Fatal Reckoning (Fatal #14)

Fatal Reckoning (Fatal #14)

Marie Force



CHAPTER ONE


AS SHE HAD every morning for seven days, Sam reached across the bed, looking for Nick, finding his side of the bed cold and unoccupied. He would be home from his trip to Europe later that day. Thank God. In his absence, she’d been forced to make do with rushed FaceTime conversations on their son Scotty’s phone, texts and the press coverage of the trip that had included an audience with Queen Elizabeth. Sam had been sorry to miss the chance to meet a woman she idolized, but she’d remained at home to care for their son, Scotty, as well as Alden and Aubrey, the five-year-old twins who’d recently become part of their family after their parents were murdered. At this early hour, Scotty and the twins were still sleeping, but the younger kids would be up soon.

She’d put the time away from work to good use, getting “the littles,” as Nick had nicknamed the twins, back on a schedule that included a return to their kindergarten class. Dr. Trulo, the Metro Police Department psychiatrist, had helped her find a qualified therapist who would work with the children together and individually to help them cope with their terrible loss. And she’d fielded phone calls from their mother’s family members, who were suddenly concerned about the children’s well-being now that the men responsible for their parents’ murders had been brought to justice.

Sam couldn’t stand hypocrites and had gritted her teeth each time a member of a family that had initially expressed no concern whatsoever for the children called to check on them. Fortunately, the twins’ parents had made their older brother, Elijah, their legal guardian, and he’d asked Sam and Nick to serve as the children’s custodial guardians while he finished college at Princeton. What would happen after he graduated, Sam didn’t know and couldn’t think about. Not now when the children needed everything she and Nick and their devoted assistant, Shelby, had to give them to get their lives back on track, or as close to it as they could get without their beloved parents.

One step at a time, she told herself, just as she often did while working a homicide investigation. The activity with the littles had been good for her as she served a seven-day suspension for taking in the children of her murder victims, something she’d do again in a hot second. Was it a conflict of interest? Absolutely, but she hadn’t thought about that when she saw two babies in need of something she could give them. It had only taken a few days after she brought them home for everyone associated with their household to fall in love with the twins.

She moved from her pillow to Nick’s, which bore faint remnants of his distinctive cologne, the scent of home. If her time-zone calculations were correct, he would be on Air Force Two by now, about to begin the seven-hour flight home from France. Her phone rang, and she wondered if it was him, telling her he’d be home soon. Greedy for anything from him that she could get after a week apart, she grabbed the phone and flipped it open without checking the caller ID.

“Sam!” The urgency she heard in her stepmother’s voice had Sam sitting up in bed.

“Morning. What’s going—”

“Sam, it’s your dad. Something’s wrong.”

“I’m coming.” Sam was out of bed and running before she gave a thought to the fact that she was wearing pajama bottoms, Nick’s favorite ratty Harvard T-shirt and no bra. She bolted from the bedroom, past the shocked Secret Service agent in the hallway and down the stairs as she held the phone to her ear and tried to beat back a tidal wave of panic.
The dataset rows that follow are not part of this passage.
/-- A READ whose last burst delivers the last of its count, with no further order in the list, ends NORMAL:
the residual count is 0, POSITION is the sector after the one delivered, and a guess delivered is counted. -/
def Obligations.LastSectorEndsTheList : Prop :=
  ∀ (u : Fin 4) (s : State) (b : Burst) (x : Transfer) (o : Order) (g : Geometry) (words : List Word16),
    s.req.current = some b → b.claimant = .unit u → s.req.state = .inCycle →
    (s.units.get u).transfer = some x → x.kind = .deliver → x.left ≤ 2 * b.count →
    (s.units.get u).order = some o → o.chained = false → (s.units.get u).haltTold = false →
    (s.units.get u).writeTrack = none → (s.units.get u).residual ≤ (s.units.get u).buffer.length →
    s.geometry.get u = some g → s.port.settings.statusBase ≤ 0xFFFFC0 →
    let p := (s.units.get u).position
    ∃ m : State, exec (.busAdvance .done words) s = .next m.finish
      ∧ listEnds { s with
          req := { s.req with state := .free, current := none }
          units := s.units.set u { s.units.get u with
            residual := 0
            guessed := if (s.units.get u).guess then min 65535 ((s.units.get u).guessed + 1)
                       else (s.units.get u).guessed } } m u .normal []
      ∧ (m.units.get u).ordersDone = (s.units.get u).ordersDone + 1
      ∧ (m.units.get u).position
          = (if p.sector + 1 < g.sectors then ⟨p.cyl, p.head, p.sector + 1⟩
             else if p.head + 1 < g.heads then ⟨p.cyl, p.head + 1, 0⟩ else ⟨p.cyl + 1, 0, 0⟩)
      ∧ (m.units.get u).sense = (s.units.get u).sense
      ∧ m.tracks = s.tracks ∧ m.store = s.store ∧ m.drives = s.drives ∧ m.port = s.port

/-- A unit's patience that runs out in WAIT ends its list CHECK: with NOT_READY while its drive is not
READY, else with RECOVERING, the sense REASON LOCKED when it waited for a lock; the wait is withdrawn (said with
no bit error in the store). A timer that does not run, or another unit state, changes nothing, which is the
model's choice (log entry 1). -/
def Obligations.PatienceEndsTheWait : Prop :=
  ∀ (u : Fin 4) (s : State), s.port.settings.statusBase ≤ 0xFFFFC0 →
    ((s.units.get u).state = .wait → (s.units.get u).patience ≠ none → s.store.flips = [] →
      ∃ m : State, exec (.patienceTimerExpiry u) s = .next m.finish
        ∧ listEnds s m u .check
            [if (s.drives.get u).state = DriveState.ready then .recovering else .notReady]
        ∧ (m.units.get u).sense.reason
            = (if (s.drives.get u).state ≠ DriveState.ready then .notReady
               else match (s.units.get u).waitOn with
                 | some (.lock _) => .locked
                 | _ => .recovering)
        ∧ (m.units.get u).sense.position = (s.units.get u).position
        ∧ (m.units.get u).sense.driveStatus = (s.drives.get u).state
        ∧ (m.units.get u).sense.faultKind = (s.drives.get u).faultKind
        ∧ m.drs.waitingUnits = s.drs.waitingUnits.filter (· ≠ u)
        ∧ (∀ n, waitsOn (s.units.get u) n →
            (s.units.get u).writeTrack = none → (s.track n).state ≠ .free →
            m.track n = { s.track n with waiters := (s.track n).waiters - 1 }
              ∧ (∀ k, k ≠ n → m.track k = s.track k)))
    ∧ ((s.units.get u).state ≠ .wait ∨ (s.units.get u).patience = none →
      exec (.patienceTimerExpiry u) s = .next s)

/-- System clear makes every unit IDLE with its record at its reset values, withdraws every wait, lowers
CLASS DEMAND to ARCHIVE, ends a running direct read and empties its slot, withdraws or lets finish the
requester's burst, gives window, settings and attention their power-on values, sets SYSCLEAR, and leaves the
store's contents, the ladder, the limits and the locks alone (said with no bit error in the store). A direct
read gives its drive back to the context it displaced, if that is still bound, and else to nobody. Three points
are the model's choice: that the line asserted again changes nothing, and its release only releases it (log entry
27); that a WRITE order discarded here enqueues nothing, so the track it wrote stays as it lies (log entry 48);
and that CAPTURE of the emptied slot is empty (log entry 52). So is what a unit's sense record holds beside REASON
NONE (log entry 66). What giving the drive back does to SEEK_RETRIED and
to the heads' place is log entry 58. -/
def Obligations.SystemClearResetsSystemSide : Prop :=
  ∀ s : State,
    (s.port.clearLine = false → s.store.flips = [] →
      ∃ m : State, exec .systemClear s = .next m.finish
        ∧ (∀ u, m.units.get u = UnitRec.reset)
        ∧ m.tracks = s.tracks.map (fun e => (e.1, { e.2 with
            waiters := 0, cls := if e.2.cls = some .demand then some .archive else e.2.cls }))
        ∧ m.queue = { demand := [], archive := s.queue.demand ++ s.queue.archive, sweep := s.queue.sweep }
        ∧ m.drs = DrsRec.reset
        ∧ (s.drs.target = none → m.drives = s.drives ∧ m.path = s.path ∧ m.ctxs = s.ctxs)
        ∧ (∀ t, s.drs.target = some t →
            let r := s.drives.get t.addr.drive
            let back (c : Fin 4) := r.displacedContext = some c ∧ (s.ctxs.get c).state = .displaced
              ∧ ∃ n a, (s.ctxs.get c).track = some n ∧ (s.track n).addr = some a ∧ a.drive = t.addr.drive
            (m.path.grant.map (·.holder)) ≠ some .drs
            ∧ (m.drives.get t.addr.drive).drsWaiting = false
            ∧ (r.claim ≠ some .drs → (m.drives.get t.addr.drive).claim = r.claim)
            ∧ (∀ c, r.claim = some .drs → back c → (m.drives.get t.addr.drive).claim = some (.ctx c))
            ∧ (r.claim = some .drs → (¬ ∃ c, back c) → (m.drives.get t.addr.drive).claim = none)
            ∧ (∀ d, (m.drives.get d).state = (s.drives.get d).state)
            ∧ (∀ d, d ≠ t.addr.drive → m.drives.get d = s.drives.get d))
        ∧ m.req.lastServed = .setup ∧ m.req.setupWaiting = none ∧ (∀ u, m.req.unitWaiting.get u = none)
        ∧ (m.req.state = if s.req.state = .inCycle ∨ s.req.state = .finishing then .finishing else .free)
        ∧ m.port.address = 0 ∧ m.port.answer = .nothing ∧ m.port.setupFetch = none
        ∧ m.port.storeError = false ∧ m.port.setupFailed = false ∧ m.port.stateChange = false
        ∧ m.port.statusLost = false ∧ m.port.clearLine = true
        ∧ m.port.settings = { statusBase := 0x200, key := Four.all 0, unitRoute := Four.all (some 1),
                              controllerRoute := some 1, patience := 3000, burst := 4 }
        ∧ m.link = { s.link with attention := { s.link.attention with sysclear := true } }
        ∧ onlyAsks s.store m.store
        ∧ m = { s with units := m.units, tracks := m.tracks, queue := m.queue, drs := m.drs, req := m.req,
                       port := m.port, link := m.link, store := m.store, drives := m.drives, path := m.path
                       ctxs := m.ctxs })
    ∧ (s.port.clearLine = true → exec .systemClear s = .next s)
    ∧ exec .systemClearRelease s = .next { s with port := { s.port with clearLine := false } }

/-- An interrupt line is asserted exactly while a pending source is routed to it: a unit in PENDING, or the
controller with an attention reason. ATTN is asserted exactly while LINK_RST is released and the slot holds a
response or the attention set is not empty. The window's words follow the state: ADDRESS, ANSWER, the STATE of
each unit in three bits, and the controller's STATE, setup fetch and attention reasons; words 2, 6 and 7 read
zero. Under system clear ANSWER reads NOTHING, every unit IDLE, no reason stands, and the controller STATE is
the one that the clear found (R134, R146); that it is the whole STATE, and that an interrupt line follows its
sources also then, is the model's choice (log entry 45). -/
def Obligations.LinesFollowTheirSources : Prop :=
  ∀ s : State,
    (∀ level, s.intLine level = true ↔
      (∃ u, (s.units.get u).state = .pending ∧ s.port.settings.unitRoute.get u = some level)
        ∨ ((s.port.storeError = true ∨ s.port.setupFailed = true ∨ s.port.stateChange = true)
          ∧ s.port.settings.controllerRoute = some level))
    ∧ (s.attnLine = true ↔ s.link.rstLine = false
        ∧ (s.link.slot ≠ none ∨ s.link.attention ≠ Attention.empty))
    ∧ s.windowRead 0 = BitVec.ofNat 16 (s.port.address.toNat / 65536)
    ∧ s.windowRead 1 = BitVec.ofNat 16 (s.port.address.toNat % 65536)
    ∧ s.windowRead 3 = (if s.port.clearLine then 4 else BitVec.ofNat 16 s.port.answer.code)
    ∧ (∀ u : Fin 4, (s.windowRead 4).toNat / 8 ^ u.val % 8
        = (if s.port.clearLine then 0 else (s.units.get u).state.code))
    ∧ (s.windowRead 4).toNat < 4096
    ∧ (let bit (b : Bool) (n : Nat) : Nat := if b then n else 0
       (s.windowRead 5).toNat = (if s.port.clearLine then s.port.heldCtl.code
         else s.ctl.state.code + bit s.port.setupFetch.isSome 8 + bit s.port.storeError 16
           + bit s.port.setupFailed 32 + bit s.port.stateChange 64 + bit s.port.statusLost 128))
    ∧ s.windowRead 2 = 0 ∧ s.windowRead 6 = 0 ∧ s.windowRead 7 = 0

end SystemPort

section ArchiveLink

open Sys2Proof Sys2Proof.Machine Sys2Proof.Stated

/-- Every archive request is ignored while LINK_RST is asserted. Otherwise a payload above 544 bytes is
answered FRAME_CHECK, one of a length the request table does not give BAD_LENGTH, and a request that the
controller state does not perform as the table of R167 says; each of these changes the response slot alone. A
window given as its bytes is judged from them (log entry 31): one that is no frame whose CHECK verifies is
answered FRAME_CHECK, a frame whose KIND is above 0x19 UNKNOWN_REQUEST, and any other frame is the request that
its KIND, TAG and PAYLOAD spell. -/
def Obligations.RequestFrameJudged : Prop :=
  (∀ (c : Instr) (kind tag : Byte) (lengths : List Nat) (group : RequestGroup) (payload : List Byte) (s : State),
    requestRow c = some (kind, tag, lengths, group, payload) →
    (s.link.rstLine = true → exec c s = .next s)
    ∧ (s.link.rstLine = false → ∀ r,
        (if 544 < payload.length then some Result.frameCheck
         else if payload.length ∉ lengths then some .badLength
         else notPerformed group s.ctl.state) = some r →
        ∃ t, exec c s = .next t ∧ turnedAwayWith s t kind tag r))
  ∧ (∀ (w : List Byte) (s : State), w ≠ [] → w.getD 0 0 ≠ 0 →
    (s.link.rstLine = true → exec (.unknownRequest w) s = .next s)
    ∧ (s.link.rstLine = false →
      ((¬ ∃ kind tag payload, isFrame w kind tag payload) →
        ∃ t, exec (.unknownRequest w) s = .next t
          ∧ turnedAwayWith s t (w.getD 0 0) (w.getD 1 0) .frameCheck)
      ∧ (∀ kind tag payload, isFrame w kind tag payload → 0x19 < kind.toNat →
        ∃ t, exec (.unknownRequest w) s = .next t ∧ turnedAwayWith s t kind tag .unknownRequest))
    ∧ (∀ c kind tag lengths group payload, isFrame w kind tag payload →
        requestRow c = some (kind, tag, lengths, group, payload) → exec (.unknownRequest w) s = exec c s))

/-- A read window drives out 0xFF and then the held response's frame, or the NO_RESPONSE frame, filled up
with 0xFF; the slot becomes empty exactly when every byte of the frame was sent. LINK_RST makes it deaf. -/
def Obligations.ReadWindowSendsTheSlot : Prop :=
  ∀ (n : Nat) (s : State), 1 ≤ n →
    let frame := match s.link.slot with
      | some r => withCheck 0xFFFF ([r.kind, r.tag, BitVec.ofNat 8 r.result.code,
          BitVec.ofNat 8 ((if r.previousLost then 1 else 0) + (if r.attentionSet then 2 else 0)),
          BitVec.ofNat 8 (r.payload.length / 256), BitVec.ofNat 8 r.payload.length] ++ r.payload)
      | none => withCheck 0xFFFF [0, 0, 0, if s.link.attention = Attention.empty then 0 else 2, 0, 0]
    (s.link.rstLine = false →
      exec (.readWindow n) s = .next { s with link := { s.link with
        out := ((0xFF#8 :: frame) ++ List.replicate n 0xFF#8).take n
        slot := if frame.length + 1 ≤ n then none else s.link.slot } })
    ∧ (s.link.rstLine = true → exec (.readWindow n) s = .next s)

/-- LINK_RST empties the response slot, leaves the attention set STARTED alone, releases every lock in the lock table and
notifies the units that wait on the tracks unlocked, changing nothing else itself (said with no bit error in the store).
That the line asserted again changes nothing and its release only releases it is log entry 27, and the bytes
driven out, none after it, are those of log entry 32. The locks are those of the lock table: after a
RESET_CONTROLLER that has emptied it a record keeps its LOCK until the rescan (log entry 38). -/
def Obligations.LinkResetReleasesLocks : Prop :=
  ∀ s : State,
    (s.link.rstLine = false → s.store.flips = [] → s.Sound → ∃ m : State, exec .linkRst s = .next m.finish
      ∧ m.link = { slot := none, rstLine := true, out := []
                   attention := { driveChange := Four.all false, settled := false, sweep := false,
                                  store := false, sysclear := false, started := true } }
      ∧ (∀ e, m.locks.get e = none)
      ∧ (∀ n, (∃ e, s.locks.get e = some n) → m.track n = { s.track n with lock := none })
      ∧ (∀ n, (∀ e, s.locks.get e ≠ some n) → m.track n = s.track n)
      ∧ notifiedOn s m (fun n => ∃ e, s.locks.get e = some n) ∧ onlyAsks s.store m.store
      ∧ m = { s with link := m.link, locks := m.locks, tracks := m.tracks, units := m.units, store := m.store })
    ∧ (s.link.rstLine = true → exec .linkRst s = .next s)
    ∧ exec .linkRstRelease s = .next { s with link := { s.link with rstLine := false } }

/-- IDENTIFY is answered OK in every controller state with the part's codes, straps and size in use;
STORE_STATE in READY with the store counts as they stood, which its clear bit then zeroes. Neither changes
anything else. -/
def Obligations.IdentifyAndStoreStateReported : Prop :=
  ∀ (tag flags : Byte) (s : State), s.link.rstLine = false →
    (∃ t, exec (.identify tag []) s = .next t ∧ requestFrame s t ∧ t = { s with link := t.link }
      ∧ answered s t 0x01 tag .ok
          ([0x3A, 0x17, 0x04, 0x10, 2,
            BitVec.ofNat 8 (mibOf s.ctl.straps.storeSize),
            BitVec.ofNat 8 s.ctl.straps.profile.val, BitVec.ofNat 8 s.ctl.straps.drives,
            BitVec.ofNat 8 s.ctl.straps.ioBase.val, BitVec.ofNat 8 s.ctl.sizeInUse,
            BitVec.ofNat 8 ((s.ctl.sizeInUse * 64 - 64) / 256),
            BitVec.ofNat 8 (s.ctl.sizeInUse * 64 - 64), BitVec.ofNat 8 s.ctl.storeCheck.code,
            BitVec.ofNat 8 s.ctl.state.code, BitVec.ofNat 8 ((s.ctl.phase.map Phase.code).getD 0xFF)]))
    ∧ (s.ctl.state = .ready →
      ∃ t, exec (.storeState tag [flags]) s = .next t
        ∧ t = { s with link := t.link
                       store := if flags.toNat % 2 = 1 then { s.store with corrected := 0, uncorrected := 0 }
                                else s.store }
        ∧ t.link.attention = s.link.attention ∧ t.link.rstLine = s.link.rstLine
        ∧ answered s t 0x04 tag .ok
            ([BitVec.ofNat 8 s.ctl.sizeInUse, BitVec.ofNat 8 (s.store.corrected / 256),
              BitVec.ofNat 8 s.store.corrected, BitVec.ofNat 8 (s.store.uncorrected / 256),
              BitVec.ofNat 8 s.store.uncorrected] ++ lostBytes s.store.lastUncorrected
              ++ be4 s.store.scrubCursor ++ be2 s.store.passes.toNat ++ [BitVec.ofNat 8 s.store.scrubPeriod]))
The agent working the front door opened it for her, thankfully without asking any questions. As she didn’t have Secret Service protection, Sam could come and go as she pleased, and the agents had gotten used to her mad dashes.

Barefoot and oblivious to the cold October air, she sprinted down the ramp Nick had installed so her dad could visit their home and covered the short distance between her home and her father’s in seconds, cruising up the ramp to his front door and bursting into the house.

“Back here.”

Following Celia’s voice, Sam went from the living room through the kitchen to her father’s bedroom in what used to be the dining room. With one quick glance, she noticed his color was all wrong, and his lips were blue. In that moment, none of her training or years of emergency experience was available to her. In that moment, she wasn’t a decorated police officer. She was only a daughter staring at the lifeless face of the first man she’d ever loved.

“Sam! What should we do?”

Celia’s frantic tone and her fearful expression nudged Sam into action. With shaking hands, she called 911 and requested help.

The operator asked for specifics.

“Sixty-four-year-old unresponsive quadriplegic.” She recited the Ninth Street address. “Tell the Secret Service that Lieutenant Holland said to let them in.”

“Of course, Lieutenant.” The operator perked up when she realized who she was talking to. “Do you know the victim?”

“Yes.” Sam tried to swallow around the huge knot of fear wedged in her throat. “He’s my father.” My touchstone. My hero. My best friend forever. “Please hurry.”

“EMS is on the way. Has your father had any recent health issues?”

“Nothing other than the paralysis.” He’d been doing better in the last year after surgery to remove the bullet that had remained lodged in his neck for three years. He’d regained some sensation in his extremities, but he seemed to become frailer with every month spent immobile. Sam walked around the hospital bed to comfort Celia, who was stroking Skip’s face and hair and begging him to open his eyes, to talk to her.